6. A drag roller control apparatus according to claim 1, wherein said rotational speed changing unit includes:

a motor adapted to be operatively connected to the drag roller via a continuously variable transmission; and

a continuously variable transmission controller for issuing a transmission control signal for controlling a gear ratio of said continuously variable transmission in accordance with said control signal issued from said controlling unit.

7. A drag roller control method of controlling a drag roller, disposed downstream of a heat roller, to adjust the rate of transfer of a printing web, in a printing system, said method comprising the steps of:

indirectly measuring a temperature of the drag roller in terms of a temperature of the printing web, which is pulled by the drag roller, by a temperature monitoring unit;

issuing a control signal for controlling a rotational speed of the drag roller so as to adjust a circumferential speed of the drag roller, said circumferential speed corresponding to said temperature indirectly measured in said temperature measuring step, to a preset speed corresponding to a reference temperature of the drag roller by a controlling unit operatively connected with said temperature monitoring unit; and

changing said rotational speed of the drag roller in accordance with said control signal issued in said control signal issuing step by a rotational speed changing unit operatively connected with said controlling unit.

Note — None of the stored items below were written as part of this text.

-- ==== Sys2Proof/Proofs/DataMap.lean ====
section
/-! The data memory map (20_memory.md R63–R66): where each address leads, what a read of it gives,
what a write to it does, and how far the two touch each other. -/

namespace Sys2Proof.Machine

/-! ### Where an address leads -/

/-- The address of a location; every unmapped address is one location, so for it any will do. -/
def DataLoc.addr : DataLoc → DataAddr
  | .ram i => BitVec.ofNat 7 i
  | .port0B => 0x71
  | .port0C => 0x72
  | .port0D => 0x73
  | .bcdNibble => 0x7E
  | .psw => 0x7F
  | .unmapped => 0x10

/-- The addresses the chip does not implement (R66). -/
def Unimplemented (a : DataAddr) : Prop :=
  (0x10 ≤ a.toNat ∧ a.toNat ≤ 0x70) ∨ (0x74 ≤ a.toNat ∧ a.toNat ≤ 0x7D)

theorem locate_ofNat (i : Fin 16) : locate (BitVec.ofNat 7 i) = .ram i := by
  revert i
  decide

theorem locate_eq_unmapped_iff (a : DataAddr) : locate a = .unmapped ↔ Unimplemented a := by
  have ha : a.toNat < 2 ^ 7 := a.isLt
  simp only [locate, Unimplemented, ← BitVec.toNat_inj, BitVec.toNat_ofNat]
  split_ifs <;> simp <;> omega

/-- A mapped address is the address of the location it leads to. -/
theorem addr_locate {a : DataAddr} (h : locate a ≠ .unmapped) : (locate a).addr = a := by
  revert a
  decide

theorem eq_addr_of_locate {a : DataAddr} {l : DataLoc} (h : locate a = l) (hl : l ≠ .unmapped) :
    a = l.addr := by
  subst h
  exact (addr_locate hl).symm

/-- Two mapped addresses lead to different locations. -/
theorem locate_ne_of_ne {a b : DataAddr} (hne : b ≠ a) (ha : locate a ≠ .unmapped) :
    locate b ≠ locate a := by
  intro h
  exact hne ((eq_addr_of_locate h ha).trans (addr_locate ha))

theorem accessible_eq_false_iff (s : State) (a : DataAddr) :
    accessible s a = false ↔ s.chip.unmapped = .fault ∧ Unimplemented a := by
  rw [← locate_eq_unmapped_iff]
  cases hp : s.chip.unmapped <;> simp [accessible, hp]

/-! ### Reading and writing -/

/-- Settles O6: the location of each address, and what a read of it gives. -/
theorem dataReadMap : Obligations.DataReadMap := by
  unfold Obligations.DataReadMap
  intro s
  refine ⟨fun i => ?ram, rfl, rfl, rfl, ?bcd, rfl, accessible_eq_false_iff s⟩
  case ram => simp only [dataRead, locate_ofNat]
  case bcd =>
    have hread : dataRead s 0x7E = nibbleOf false false false s.bcd := rfl
    rw [hread]
    cases s.bcd <;> rfl

theorem dataWrite_of_unimplemented (s : State) {a : DataAddr} (h : Unimplemented a) (v : Nibble) :
    dataWrite s a v = s := by
  simp only [dataWrite, (locate_eq_unmapped_iff a).mpr h]

/-- Settles O7: the location of each address, and what a write to it does. -/
theorem dataWriteMap : Obligations.DataWriteMap := by
  unfold Obligations.DataWriteMap
  intro s v
  refine ⟨fun i => ?ram, ?port0B, rfl, rfl, rfl, rfl, fun a h => dataWrite_of_unimplemented s h v⟩
  case ram => simp only [dataWrite, locate_ofNat]
  case port0B =>
    have hlow : v.extractLsb' 0 3 = v.setWidth 3 := by
      apply BitVec.eq_of_toNat_eq
      rw [BitVec.extractLsb'_toNat, BitVec.toNat_setWidth, Nat.shiftRight_zero]
    rw [← hlow]
    rfl

/-- What one address holds does not depend on a write to another: no two locations share a field
of the state. -/
theorem dataRead_dataWrite_of_ne (s : State) {a b : DataAddr} (v : Nibble) (hne : b ≠ a) :
    dataRead (dataWrite s a v) b = dataRead s b := by
  by_cases hun : locate a = .unmapped
  · rw [dataWrite_of_unimplemented s ((locate_eq_unmapped_iff a).mp hun)]
  have hloc : locate b ≠ locate a := locate_ne_of_ne hne hun
  obtain ⟨i, ha, hw⟩ | ⟨ha, hw⟩ | ⟨ha, hw⟩ | ⟨ha, hw⟩ | ⟨ha, hw⟩ | ⟨ha, hw⟩ | ⟨ha, -⟩ :=
    dataWrite_cases s a v
  case inr.inr.inr.inr.inr.inr => exact absurd ha hun
  -- Only a read of the location that was written looks at the fields the write changes.
  all_goals
    rw [hw]
    rw [ha] at hloc
    unfold dataRead
    split
    any_goals rfl
  case h_1 j hb =>
    have hij : i.val ≠ j.val := fun h => hloc (hb.trans (congrArg DataLoc.ram (Fin.ext h.symm)))
    exact Vector.getElem_set_ne i.isLt j.isLt hij
  all_goals exact absurd ‹_› hloc

theorem locate_of_lt {a : DataAddr} (h : a.toNat < 16) : locate a = .ram ⟨a.toNat, h⟩ := dif_pos h

/-- A nibble of general data memory holds what was stored in it. -/
theorem dataRead_dataWrite_ram (s : State) {a : DataAddr} (h : a.toNat < 16) (v : Nibble) :
    dataRead (dataWrite s a v) a = v := by
  simp [dataRead, dataWrite, locate_of_lt h]

/-- The always-zero bits of 7EH read 0 whatever was written (10_state.md R34, D21). -/
theorem nibbleOf_bcd (v : Nibble) :
    nibbleOf false false false (v.getLsbD 0) = v &&& 0b0001 := by
  revert v
  decide

/-- The always-zero bit of 7FH reads 0 whatever was written (10_state.md R34, D21). -/
theorem nibbleOf_psw (v : Nibble) :
    nibbleOf (v.getLsbD 3) (v.getLsbD 2) (v.getLsbD 1) false = v &&& 0b1110 := by
  revert v
  decide

/-- Settles O8: what was written reads back but for the always-zero bits, and a write to one address
does not touch another. -/
theorem dataReadAfterWrite : Obligations.DataReadAfterWrite := by
  unfold Obligations.DataReadAfterWrite
  refine fun s a v => ⟨fun h => dataRead_dataWrite_ram s (Nat.lt_succ_of_le h) v, ?bcd, ?psw,
    fun b => dataRead_dataWrite_of_ne s v⟩
  case bcd =>
    rintro rfl
    exact nibbleOf_bcd v
  case psw =>
    rintro rfl
    exact nibbleOf_psw v

/-- A read looks at CMP, CY and Z for 7FH only, and never at pc, stack, mode or cycle count. -/
theorem dataRead_of_ne_psw (s : State) {a : DataAddr} (ha : a ≠ 0x7F) (pc asr : ProgAddr)
    (depth : Fin 2) (cmp cy z : Bool) (mode : Mode) (cycles : Nat) :
    dataRead { s with
      pc := pc, asr := asr, depth := depth, cmp := cmp, cy := cy, z := z, mode := mode,
      cycles := cycles } a = dataRead s a := by
  unfold dataRead
  split
  case h_6 h => exact absurd (eq_addr_of_locate h nofun) ha
  all_goals rfl

/-! ### Pins and ports (60_exceptions.md R243–R246) -/

/-- A pin that follows its latch reads the level the chip drives (R245 (b)). -/
theorem pinLevel_of_chipDrive {s : State} {p : Pin} (hfollow : s.chip.pinFollowsLatch = true) :
    (chipDrive s p = .low → pinLevel s p = false) ∧
    (chipDrive s p = .high → pinLevel s p = true) := by
  refine ⟨fun h => ?low, fun h => ?high⟩
  all_goals rw [pinLevel, if_pos hfollow, h]

/-- A pin the chip leaves alone reads what the environment drives (R245 (a)). -/
theorem undrivenLevel_of_driven {s : State} {p : Pin} :
    ((currentSample s).drive p = .low → undrivenLevel s p = false) ∧
    ((currentSample s).drive p = .high → undrivenLevel s p = true) := by
  refine ⟨fun h => ?low, fun h => ?high⟩
  all_goals rw [undrivenLevel, h]

/-- A pin that does not follow its latch reads what the environment drives (R246). -/
theorem pinLevel_of_supplied {s : State} {p : Pin} (hfollow : s.chip.pinFollowsLatch = false) :
    ((currentSample s).drive p = .low → pinLevel s p = false) ∧
    ((currentSample s).drive p = .high → pinLevel s p = true) := by
  have hlevel : pinLevel s p = suppliedLevel s p := by simp only [pinLevel, hfollow]; rfl
  refine ⟨fun h => ?low, fun h => ?high⟩
  all_goals rw [hlevel, suppliedLevel, h]

/-- Settles O10: a driven level, an undriven one and a pull-up, for the port pins and for RESET. -/
theorem pinLevelRules : Obligations.PinLevelRules := by
  unfold Obligations.PinLevelRules
  intro s
  refine ⟨fun p _ hfollow => ?follows, fun p _ hfollow => pinLevel_of_supplied hfollow,
    (undrivenLevel_of_driven (p := .reset)).1, (undrivenLevel_of_driven (p := .reset)).2,
    ?resetPullUp⟩
  case follows =>
    obtain ⟨hlow, hhigh⟩ := pinLevel_of_chipDrive (p := p) hfollow
    refine ⟨hlow, hhigh, fun hchip => ?undriven⟩
    rw [pinLevel_of_chipDrive_hiZ hfollow hchip]
    refine ⟨undrivenLevel_of_driven.1, undrivenLevel_of_driven.2, fun henv hopt => ?pullUp⟩
    have hup : hasPullUp s.chip p = true := by
      obtain ⟨rfl, h⟩ | ⟨rfl, h⟩ | ⟨rfl, h⟩ := hopt
      all_goals exact beq_iff_eq.mpr h
    exact undrivenLevel_of_hasPullUp hup henv
  case resetPullUp =>
    exact fun henv hopt => undrivenLevel_of_hasPullUp (beq_iff_eq.mpr hopt) henv

/-- A push-pull pin in output mode reads its latch bit where pins follow the latch. -/
theorem pinLevel_of_pushPull {s : State} {p : Pin} {bit : Bool}
    (hfollow : s.chip.pinFollowsLatch = true) (hdrive : chipDrive s p = pushPullDrive true bit) :
    pinLevel s p = bit := by
  obtain ⟨hlow, hhigh⟩ := pinLevel_of_chipDrive (p := p) hfollow
  cases bit with
  | false => exact hlow hdrive
  | true => exact hhigh hdrive

/-- An open-drain pin in output mode reads 0 where its latch bit is 0 and pins follow the latch. -/
theorem pinLevel_of_openDrain {s : State} {p : Pin}
    (hfollow : s.chip.pinFollowsLatch = true) (hdrive : chipDrive s p = openDrainDrive true false) :
    pinLevel s p = false :=
  (pinLevel_of_chipDrive hfollow).1 hdrive

theorem nibbleOf_getLsbD (v : Nibble) :
    nibbleOf (v.getLsbD 3) (v.getLsbD 2) (v.getLsbD 1) (v.getLsbD 0) = v := by
  revert v
  decide

theorem getLsbD_nibbleOf (b3 b2 b1 b0 : Bool) :
    (nibbleOf b3 b2 b1 b0).getLsbD 3 = b3 ∧ (nibbleOf b3 b2 b1 b0).getLsbD 2 = b2 ∧
    (nibbleOf b3 b2 b1 b0).getLsbD 1 = b1 ∧ (nibbleOf b3 b2 b1 b0).getLsbD 0 = b0 := by
  revert b3 b2 b1 b0
  decide

/-- Four push-pull pins in output mode read as their latch nibble. -/
theorem nibbleOf_pinLevel {s : State} (p3 p2 p1 p0 : Pin) {v : Nibble}
    (hfollow : s.chip.pinFollowsLatch = true)
    (h3 : chipDrive s p3 = pushPullDrive true (v.getLsbD 3))
    (h2 : chipDrive s p2 = pushPullDrive true (v.getLsbD 2))
    (h1 : chipDrive s p1 = pushPullDrive true (v.getLsbD 1))
    (h0 : chipDrive s p0 = pushPullDrive true (v.getLsbD 0)) :
    nibbleOf (pinLevel s p3) (pinLevel s p2) (pinLevel s p1) (pinLevel s p0) = v := by
  rw [pinLevel_of_pushPull hfollow h3, pinLevel_of_pushPull hfollow h2,
    pinLevel_of_pushPull hfollow h1, pinLevel_of_pushPull hfollow h0, nibbleOf_getLsbD]

/-- The drive of a port 0B pin whose written bit is 0. -/
theorem chipDrive_dataWrite_port0B (s : State) {v : Nibble} {p : Pin} {k : Nat}
    (hp : (p, k) ∈ [(Pin.p0b0, 0), (.p0b1, 1), (.p0b2, 2)]) (hv : v.getLsbD k = false) :
    chipDrive (dataWrite s 0x71 v) p = openDrainDrive true false := by
  simp only [List.mem_cons, Prod.mk.injEq, List.not_mem_nil, or_false] at hp
  have hbit : (v.extractLsb' 0 3).getLsbD k = false := by simp [hv]
  obtain ⟨rfl, rfl⟩ | ⟨rfl, rfl⟩ | ⟨rfl, rfl⟩ := hp
  all_goals exact congrArg (openDrainDrive true) hbit

/-- Settles O11: a write puts the port in output mode, and its pins read their latch bits, on the
open-drain port 0B those that are 0. -/
theorem portReadBack : Obligations.PortReadBack := by
  unfold Obligations.PortReadBack
  intro s v hfollow
  refine ⟨?port0C, ?port0D, ?bit3, fun k hk hv => ?bits⟩
  case port0C =>
    exact nibbleOf_pinLevel (s := dataWrite s 0x72 v) .p0c3 .p0c2 .p0c1 .p0c0 hfollow
      rfl rfl rfl rfl
  case port0D =>
    exact nibbleOf_pinLevel (s := dataWrite s 0x73 v) .p0d3 .p0d2 .p0d1 .p0d0 hfollow
      rfl rfl rfl rfl
  case bit3 =>
    obtain ⟨hbit3, -, -, -⟩ := getLsbD_nibbleOf false (pinLevel (dataWrite s 0x71 v) .p0b2)
      (pinLevel (dataWrite s 0x71 v) .p0b1) (pinLevel (dataWrite s 0x71 v) .p0b0)
    exact hbit3
  case bits =>
    obtain ⟨-, hbit2, hbit1, hbit0⟩ := getLsbD_nibbleOf false (pinLevel (dataWrite s 0x71 v) .p0b2)
      (pinLevel (dataWrite s 0x71 v) .p0b1) (pinLevel (dataWrite s 0x71 v) .p0b0)
    have hpin {p : Pin} (hp : (p, k) ∈ [(Pin.p0b0, 0), (.p0b1, 1), (.p0b2, 2)]) :
        pinLevel (dataWrite s 0x71 v) p = false :=
      pinLevel_of_openDrain hfollow (chipDrive_dataWrite_port0B s hp hv)
    obtain rfl | rfl | rfl : k = 0 ∨ k = 1 ∨ k = 2 := by omega
    · exact hbit0.trans (hpin (by simp))
    · exact hbit1.trans (hpin (by simp))
    · exact hbit2.trans (hpin (by simp))

end Sys2Proof.Machine
end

8. A drag roller control method according to claim 7, wherein said control signal issuing step includes previously setting prospective rotational speeds corresponding to various temperatures of the drag roller into a temperature-speed table.

9. A drag roller control method according to claim 7, wherein said control signal issuing step includes:

previously registering drag roller diameters corresponding to various temperatures into a temperature-diameter table; and

previously setting rotational speeds of the drag roller corresponding to said drag roller diameters, which is registered in the temperature-diameter table in said drag roller diameters registering step, into a diameter-speed table.

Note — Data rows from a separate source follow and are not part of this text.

/-! ## Jumps and CALL -/

/-- The fifteen jumps: PC becomes the effective address where the condition holds and that of the next instruction where
not, and nothing else changes (44_jump_call R160). -/
def Obligations.JumpsTransferControl : Prop :=
  ∀ (s : State) (g : Target),
    exec (.jz g) s = .next (s.setPc (if s.flag.z = true then s.targetAddr g else s.pc + targetLen g)) ∧
    exec (.jc g) s = .next (s.setPc (if s.flag.c = true then s.targetAddr g else s.pc + targetLen g)) ∧
    exec (.jm g) s = .next (s.setPc (if s.flag.s = true then s.targetAddr g else s.pc + targetLen g)) ∧
    exec (.jo g) s = .next (s.setPc (if s.flag.v = true then s.targetAddr g else s.pc + targetLen g)) ∧
    exec (.jgt g) s =
      .next (s.setPc (if s.flag.z = false ∧ s.flag.s = s.flag.v then s.targetAddr g else s.pc + targetLen g)) ∧
    exec (.jge g) s = .next (s.setPc (if s.flag.s = s.flag.v then s.targetAddr g else s.pc + targetLen g)) ∧
    exec (.jle g) s =
      .next (s.setPc (if s.flag.z = true ∨ s.flag.s ≠ s.flag.v then s.targetAddr g else s.pc + targetLen g)) ∧
    exec (.jlt g) s = .next (s.setPc (if s.flag.s ≠ s.flag.v then s.targetAddr g else s.pc + targetLen g)) ∧
    exec (.jnz g) s = .next (s.setPc (if s.flag.z = false then s.targetAddr g else s.pc + targetLen g)) ∧
    exec (.jnc g) s = .next (s.setPc (if s.flag.c = false then s.targetAddr g else s.pc + targetLen g)) ∧
    exec (.jnm g) s = .next (s.setPc (if s.flag.s = false then s.targetAddr g else s.pc + targetLen g)) ∧
    exec (.jno g) s = .next (s.setPc (if s.flag.v = false then s.targetAddr g else s.pc + targetLen g)) ∧
    exec (.jhi g) s =
      .next (s.setPc (if s.flag.z = false ∧ s.flag.c = false then s.targetAddr g else s.pc + targetLen g)) ∧
    exec (.jls g) s =
      .next (s.setPc (if s.flag.z = true ∨ s.flag.c = true then s.targetAddr g else s.pc + targetLen g)) ∧
    exec (.jmp g) s = .next (s.setPc (s.targetAddr g))

/-- CALL pushes the address of the next instruction and goes to the effective address; only SP, PC and the pushed word
change (44_jump_call R176, 46_stack_return R185). -/
def Obligations.CallPushesReturnAddress : Prop :=
  ∀ (s : State) (g : Target) (p : Word), s.check .write false (s.reg .sp - 2#16) = .ok p →
    writable p = true → writable (p + 1#16) = true →
    ∃ t, exec (.call g) s = .next t ∧ t.reg .sp = s.reg .sp - 2#16 ∧ t.wordAt p = s.pc + targetLen g ∧
      t.pc = s.targetAddr g ∧ RegsSameBut s t [bank s.flag.p .sp] ∧ MemSameBut s t [p, p + 1#16] ∧
      t.flag = s.flag ∧ DevicesSame s t

/-- CALL and then RET continues after the CALL with every register as before (44_jump_call R176, 46_stack_return R188). -/
def Obligations.CallThenRet : Prop :=
  ∀ (s : State) (g : Target), s.mmuEn = false → isOdd (s.reg .sp) = false → writable (s.reg .sp - 2#16) = true →
    ∃ t u, exec (.call g) s = .next t ∧ exec .ret t = .next u ∧ u.pc = s.pc + targetLen g ∧ u.regs = s.regs ∧
      u.flag = s.flag

/-! ## PUSH, POP, RET, RETI -/

/-- PUSH stores Rd below the stack pointer and moves SP there; only SP, PC and the pushed word change (46_stack_return R185,
R186). -/
def Obligations.PushStoresRegister : Prop :=
  ∀ (s : State) (rd : Reg) (p : Word), ¬ IsStackPointer s rd → s.check .write false (s.reg .sp - 2#16) = .ok p →
    writable p = true → writable (p + 1#16) = true →
    ∃ t, exec (.push rd) s = .next t ∧ t.reg .sp = s.reg .sp - 2#16 ∧ t.wordAt p = s.reg rd ∧
      RegsSameBut s t [bank s.flag.p .sp] ∧ MemSameBut s t [p, p + 1#16] ∧ t.flag = s.flag ∧ DevicesSame s t ∧
      t.pc = s.pc + 2#16

/-- POP loads Rd from the word at SP and moves SP past it (46_stack_return R185, R187). -/
def Obligations.PopLoadsRegister : Prop :=
  ∀ (s : State) (rd : Reg) (v : Word), ¬ IsStackPointer s rd → s.loadWord .read (s.reg .sp) = .ok v →
    ∃ t, exec (.pop rd) s = .next t ∧ t.reg rd = v ∧ t.reg .sp = s.reg .sp + 2#16 ∧
      WritesOnly s t [bank s.flag.p .sp, bank s.flag.p rd] ∧ CondSame s t ∧ t.pc = s.pc + 2#16

/-- PUSH of one register and POP of another copies the register and restores SP (46_stack_return R185-R187). -/
def Obligations.PushThenPop : Prop :=
  ∀ (s : State) (r q : Reg), ¬ IsStackPointer s r → ¬ IsStackPointer s q → s.mmuEn = false →
    isOdd (s.reg .sp) = false → writable (s.reg .sp - 2#16) = true →
    ∃ t u, exec (.push r) s = .next t ∧ exec (.pop q) t = .next u ∧ u.reg q = s.reg r ∧ u.reg .sp = s.reg .sp ∧
      RegsSameBut s u [bank s.flag.p q]

/-- RET goes to the word at SP and moves SP past it (46_stack_return R188). -/
def Obligations.RetPopsPc : Prop :=
  ∀ (s : State) (v : Word), s.loadWord .read (s.reg .sp) = .ok v →
    ∃ t, exec .ret s = .next t ∧ t.pc = v ∧ t.reg .sp = s.reg .sp + 2#16 ∧ WritesOnly s t [bank s.flag.p .sp] ∧
      CondSame s t

/-- RETI in privileged mode: FLAG from the word at SSP without bits 15:8 and 4, PC from the next word, SSP plus 4, nothing
else (46_stack_return R189, 60_exceptions R211). -/
def Obligations.RetiRestoresPsw : Prop :=
  ∀ (s : State) (f v : Word), s.flag.p = true → s.loadWord .read s.regs.ssp = .ok f →
    s.loadWord .read (s.regs.ssp + 2#16) = .ok v →
    ∃ t, exec .reti s = .next t ∧ t.flag.toWord = f &&& 0x00EF#16 ∧ t.pc = v ∧ t.regs.ssp = s.regs.ssp + 4#16 ∧
      RegsSameBut s t [.ssp] ∧ MemSame s t ∧ DevicesSame s t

10. A drag roller control method according to claim 7, wherein said rotational speed changing unit to be used in said rotational speed changing step includes:

a motor adapted to be operatively connected to the drag roller; and

a motor controller, operatively connected to said motor, for controlling a rotational speed of said motor in accordance with the control signal, which is issued from said controlling unit, to change the rotational speed of the drag roller in terms of a rotational speed change of said motor.

11. A drag roller control method according to claim 7, wherein said rotational speed changing unit to be used in said rotational speed changing step includes:

a continuously variable transmission controller for issuing a transmission control signal for controlling a gear ratio of said continuously variable transmission in accordance with the control signal, which is issued from said controlling unit, to change the rotational speed of the drag roller in terms of a gear ratio change of said continuously variable transmission.